Geophilus brevicornis

Scientific classification
- Kingdom: Animalia
- Phylum: Arthropoda
- Subphylum: Myriapoda
- Class: Chilopoda
- Order: Geophilomorpha
- Family: Geophilidae
- Genus: Geophilus
- Species: G. brevicornis
- Binomial name: Geophilus brevicornis Wood, 1862

= Geophilus brevicornis =

- Genus: Geophilus
- Species: brevicornis
- Authority: Wood, 1862

Species of centipede

Geophilus brevicornis is a species of soil centipede in the family Geophilidae found on the continental United States, ranging from New Orleans to Galveston and south Illinois.

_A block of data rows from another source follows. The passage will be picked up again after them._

-- ==== Sys2Proof/Machine/Fp.lean ====
section
/-! DEFINITION. Scalar floating point: FP, FMA.S and FMA.D (R31, R44, R45, R63-R73, R156-R160). -/

namespace Sys2Proof.Machine

/-- What an instruction reads from an f register in a format (R31): a value without its upper ones is a NaN. -/
def Fmt.unbox (f : Fmt) (w : Word) : Nat :=
  if w.toNat / 2 ^ f.bits = 2 ^ (64 - f.bits) - 1 then w.toNat % 2 ^ f.bits else f.nan

/-- A narrower value with every upper bit set (R31). -/
def Fmt.box (f : Fmt) (x : Nat) : Word := BitVec.ofNat 64 (x % 2 ^ f.bits + (2 ^ 64 - 2 ^ f.bits))

/-- The format that P selects (R44). -/
def fmtOf (p : BitVec 1) : Fmt := if p = 1 then f64 else f32

/-- Flags are sticky (R37, R68). -/
def State.raiseFlags (s : State) (fl : Flags) : State :=
  s.onHart s.cur fun x => { x with csr := { x.csr with fflags := x.csr.fflags ||| fl } }

/-- The rounding mode read at issue (R69). -/
def State.rm (s : State) : Rm := rmOf s.self.csr.frm

def State.postF (s : State) (d : BitVec 5) (v : Word) : State :=
  s.onHart s.cur fun x => x.post (.f d) (v.zeroExtend 512)

def State.startF (s : State) (d : BitVec 5) (v : Word) : State :=
  s.onHart s.cur fun x => x.start (.f d) v 4

/-- `op fD, fA, fB` of 4 cycles (R156). -/
def State.fp4 (s : State) (sc : BitVec 3) (d : BitVec 5) (srcs : List (BitVec 5)) (p : BitVec 1)
    (f : Fmt → Rm → List Nat → Nat × Flags) : Answer :=
  s.run { sc := sc, reads := srcs.map .f, writes := [.f d], latency := 4, reach := true } fun s =>
    let m := fmtOf p
    let r := f m s.rm (srcs.map fun a => m.unbox (s.self.f a))
    .done ((s.startF d (m.box r.1)).raiseFlags r.2)

/-- `op fD, ...` that is scoreboarded (R156). -/
def State.fpBoard (s : State) (sc : BitVec 3) (d : BitVec 5) (srcs : List (BitVec 5)) (p : BitVec 1)
    (f : Fmt → Rm → List Nat → Nat × Flags) : Answer :=
  s.run { sc := sc, reads := srcs.map .f, writes := [.f d], reach := true } fun s =>
    let m := fmtOf p
    let r := f m s.rm (srcs.map fun a => m.unbox (s.self.f a))
    .done ((s.postF d (m.box r.1)).raiseFlags r.2)

/-- A comparison into a g register (R157): ordered ones signal for every NaN, FEQ for a signalling one. -/
def State.fpCompare (s : State) (sc : BitVec 3) (d a b : BitVec 5) (p : BitVec 1) (quiet : Bool)
    (f : Fp → Fp → Bool) : Answer :=
  s.run { sc := sc, reads := [.f a, .f b], writes := [.g d], reach := true } fun s =>
    let m := fmtOf p
    let x := m.value (m.unbox (s.self.f a))
    let y := m.value (m.unbox (s.self.f b))
    let invalid := if quiet then x.signals || y.signals else x.isNan || y.isNan
    .done ((s.postG d (truth (f x y))).raiseFlags (if invalid then flInvalid else 0))

/-- The sign injections (R157): the magnitude of a, a sign from both. -/
def State.fpSign (s : State) (sc : BitVec 3) (d a b : BitVec 5) (p : BitVec 1) (f : Bool → Bool → Bool) : Answer :=
  s.run { sc := sc, reads := [.f a, .f b], writes := [.f d] } fun s =>
    let m := fmtOf p
    let x := m.unbox (s.self.f a)
    let y := m.unbox (s.self.f b)
    let sign := f (decide (m.sign ≤ x)) (decide (m.sign ≤ y))
    .done (s.postF d (m.box (x % m.sign + sign.toNat * m.sign)))

/-- FMIN and FMAX (R73, R157). -/
def fpMinMax (wantMax : Bool) (m : Fmt) (l : List Nat) : Nat × Flags :=
  let x := l.getD 0 0
  let y := l.getD 1 0
  (m.minMax wantMax x y, sigFlags [m.value x, m.value y])

/-- The class code and sign of R159. -/
def Fmt.classOf (f : Fmt) (x : Nat) : Word :=
  let sign := (decide (f.sign ≤ x)).toNat * 128
  let cls := match f.value x with
    | .nan true => 6
    | .nan false => 5
    | .inf _ => 4
    | .fin _ m _ => if m = 0 then 1 else if m < 2 ^ f.fbits then 2 else 3
  BitVec.ofNat 64 (sign + cls)

/-- The forms of FCVT (R44, R158): a source in f or g, a destination in f or g. -/
inductive CvtForm where
  | float (src dst : Fmt)
  | fromInt (signed wide : Bool) (dst : Fmt)
  | toInt (src : Fmt) (signed wide : Bool)
  deriving DecidableEq, Repr

def cvtForm (c : Nat) : Option CvtForm :=
  match c with
  | 0x00 => some (.float f64 f32)
  | 0x01 => some (.float f32 f64)
  | 0x02 => some (.fromInt true false f32)
  | 0x03 => some (.fromInt true true f32)
  | 0x04 => some (.fromInt false false f32)
  | 0x05 => some (.fromInt false true f32)
  | 0x06 => some (.fromInt true false f64)
  | 0x07 => some (.fromInt true true f64)
  | 0x08 => some (.fromInt false false f64)
  | 0x09 => some (.fromInt false true f64)
  | 0x0A => some (.toInt f32 true false)
  | 0x0B => some (.toInt f32 true true)
  | 0x0C => some (.toInt f32 false false)
  | 0x0D => some (.toInt f32 false true)
  | 0x0E => some (.toInt f64 true false)
  | 0x0F => some (.toInt f64 true true)
  | 0x10 => some (.toInt f64 false false)
  | 0x11 => some (.toInt f64 false true)
  | 0x12 => some (.float f32 f16)
  | 0x13 => some (.float f16 f32)
  | 0x14 => some (.float f32 bf16)
  | 0x15 => some (.float bf16 f32)
  | _ => none

/-- The integer in a g register that a conversion reads (R158). -/
def cvtSource (signed wide : Bool) (w : Word) : Int :=
  if wide then (if signed then w.toInt else w.toNat)
  else if signed then (w.truncate 32 : Word32).toInt else (w.truncate 32 : Word32).toNat

/-- What a conversion to an integer writes (R158): a 32-bit result extended by its signedness. -/
def cvtResult (signed wide : Bool) (x : Int) : Word :=
  if wide then BitVec.ofInt 64 x
  else if signed then (BitVec.ofInt 32 x).signExtend 64 else (BitVec.ofInt 32 x).zeroExtend 64

/-- FCVT (R44, R158). -/
def execFcvt (sc : BitVec 3) (d a c : BitVec 5) (s : State) : Answer :=
  match cvtForm c.toNat with
  | none => s.run { sc := sc, reads := [], writes := [] } fun s => s.illegal
  | some (.float src dst) =>
    s.run { sc := sc, reads := [.f a], writes := [.f d], reach := true } fun s =>
      let r := convertFp src dst s.rm (src.unbox (s.self.f a))
      .done ((s.postF d (dst.box r.1)).raiseFlags r.2)
  | some (.fromInt signed wide dst) =>
    s.run { sc := sc, reads := [.g a], writes := [.f d], reach := true } fun s =>
      let r := dst.round s.rm (Fp.ofInt (cvtSource signed wide (s.self.g a)))
      .done ((s.postF d (dst.box r.1)).raiseFlags r.2)
  | some (.toInt src signed wide) =>
    s.run { sc := sc, reads := [.f a], writes := [.g d], reach := true } fun s =>
      let range := intRange signed (if wide then 64 else 32)
      let r := (src.value (src.unbox (s.self.f a))).toInt s.rm range.1 range.2
      .done ((s.postG d (cvtResult signed wide r.1)).raiseFlags r.2)

/-- FCLASS (R159). -/
def execFclass (sc : BitVec 3) (d a : BitVec 5) (p : BitVec 1) (s : State) : Answer :=
  s.run { sc := sc, reads := [.f a], writes := [.g d] } fun s =>
    .done (s.postG d ((fmtOf p).classOf ((fmtOf p).unbox (s.self.f a))))

/-- FMVG (R157): bits as they stand. -/
def execFmvg (sc : BitVec 3) (d a : BitVec 5) (p : BitVec 1) (s : State) : Answer :=
  s.run { sc := sc, reads := [.f a], writes := [.g d] } fun s =>
    .done (s.postG d (if p = 1 then s.self.f a else sext (s.self.f a) 32))

/-- FMVF (R157): bits as they stand. -/
def execFmvf (sc : BitVec 3) (d a : BitVec 5) (p : BitVec 1) (s : State) : Answer :=
  s.run { sc := sc, reads := [.g a], writes := [.f d] } fun s =>
    .done (s.postF d (if p = 1 then s.self.g a else zext (s.self.g a) 32 ||| 0xFFFFFFFF00000000))

/-- FADD (R157). -/
def execFadd (sc : BitVec 3) (d a b : BitVec 5) (p : BitVec 1) (s : State) : Answer :=
  s.fp4 sc d [a, b] p fun m rm l => m.add rm (l.getD 0 0) (l.getD 1 0)

/-- FSUB (R157). -/
def execFsub (sc : BitVec 3) (d a b : BitVec 5) (p : BitVec 1) (s : State) : Answer :=
  s.fp4 sc d [a, b] p fun m rm l => m.sub rm (l.getD 0 0) (l.getD 1 0)

/-- FMUL (R157). -/
def execFmul (sc : BitVec 3) (d a b : BitVec 5) (p : BitVec 1) (s : State) : Answer :=
  s.fp4 sc d [a, b] p fun m rm l => m.mul rm (l.getD 0 0) (l.getD 1 0)

/-- FDIV (R157). -/
def execFdiv (sc : BitVec 3) (d a b : BitVec 5) (p : BitVec 1) (s : State) : Answer :=
  s.fpBoard sc d [a, b] p fun m rm l => m.div rm (l.getD 0 0) (l.getD 1 0)

/-- FSQRT (R157). -/
def execFsqrt (sc : BitVec 3) (d a : BitVec 5) (p : BitVec 1) (s : State) : Answer :=
  s.fpBoard sc d [a] p fun m rm l => m.sqrt rm (l.getD 0 0)

/-- FMIN (R73, R157). -/
def execFmin (sc : BitVec 3) (d a b : BitVec 5) (p : BitVec 1) (s : State) : Answer :=
  s.fpBoard sc d [a, b] p fun m _ l => fpMinMax false m l

/-- FMAX (R73, R157). -/
def execFmax (sc : BitVec 3) (d a b : BitVec 5) (p : BitVec 1) (s : State) : Answer :=
  s.fpBoard sc d [a, b] p fun m _ l => fpMinMax true m l

/-- FSGNCPY (R157). -/
def execFsgncpy (sc : BitVec 3) (d a b : BitVec 5) (p : BitVec 1) (s : State) : Answer :=
  s.fpSign sc d a b p fun _ b => b

/-- FSGNNEG (R157). -/
def execFsgnneg (sc : BitVec 3) (d a b : BitVec 5) (p : BitVec 1) (s : State) : Answer :=
  s.fpSign sc d a b p fun _ b => !b

/-- FSGNXOR (R157). -/
def execFsgnxor (sc : BitVec 3) (d a b : BitVec 5) (p : BitVec 1) (s : State) : Answer :=
  s.fpSign sc d a b p fun a b => a != b

/-- FEQ (R73, R157). -/
def execFeq (sc : BitVec 3) (d a b : BitVec 5) (p : BitVec 1) (s : State) : Answer :=
  s.fpCompare sc d a b p true Fp.eq

/-- FLT (R73, R157). -/
def execFlt (sc : BitVec 3) (d a b : BitVec 5) (p : BitVec 1) (s : State) : Answer :=
  s.fpCompare sc d a b p false Fp.lt

/-- FLE (R73, R157). -/
def execFle (sc : BitVec 3) (d a b : BitVec 5) (p : BitVec 1) (s : State) : Answer :=
  s.fpCompare sc d a b p false Fp.le

/-! ### The fused forms (R160) -/

def State.fused (s : State) (sc : BitVec 3) (d a b c : BitVec 5) (p : BitVec 1) (negProduct negAddend : Bool) : Answer :=
  s.fp4 sc d [a, b, c] p fun m rm l => m.fma rm negProduct negAddend (l.getD 0 0) (l.getD 1 0) (l.getD 2 0)

/-- FMA.S (R160). -/
def execFmaS (sc : BitVec 3) (d a b c : BitVec 5) (s : State) : Answer :=
  s.fused sc d a b c 0 false false

/-- FMS.S (R160). -/
def execFmsS (sc : BitVec 3) (d a b c : BitVec 5) (s : State) : Answer :=
  s.fused sc d a b c 0 false true

/-- FNMA.S (R160). -/
def execFnmaS (sc : BitVec 3) (d a b c : BitVec 5) (s : State) : Answer :=
  s.fused sc d a b c 0 true true

/-- FNMS.S (R160). -/
def execFnmsS (sc : BitVec 3) (d a b c : BitVec 5) (s : State) : Answer :=
  s.fused sc d a b c 0 true false

/-- FMA.D (R160). -/
def execFmaD (sc : BitVec 3) (d a b c : BitVec 5) (s : State) : Answer :=
  s.fused sc d a b c 1 false false

/-- FMS.D (R160). -/
def execFmsD (sc : BitVec 3) (d a b c : BitVec 5) (s : State) : Answer :=
  s.fused sc d a b c 1 false true

/-- FNMA.D (R160). -/
def execFnmaD (sc : BitVec 3) (d a b c : BitVec 5) (s : State) : Answer :=
  s.fused sc d a b c 1 true true

/-- FNMS.D (R160). -/
def execFnmsD (sc : BitVec 3) (d a b c : BitVec 5) (s : State) : Answer :=
  s.fused sc d a b c 1 true false

end Sys2Proof.Machine
end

It's deep orange and grows up to 50 millimeters (2 inches) long, with a robust, almost cylindrical body, 55 or 57 leg pairs, a relatively small cephalic segment, generally smooth scuta (sclerotised plates on the anterior (front) dorsal (upper) surface, just behind the head) with distinct scuto-spiscutal sutures, and mandibles each with a single rather large tooth (sometimes two).

==Related species==
Geophila brevicornis is a junior homonym of G. brevicornis C.L. Koch, 1837 (now Stenotaenia linearis). G. brevicornis was at first thought to be a male of G. laevis (now Geophilus vittatus), but upon closer examination they differed in the size of the cephalic segment and length of antennae (both relatively smaller in G. brevicornis), as well as the punctations of the head, number of segments, and robustness of body.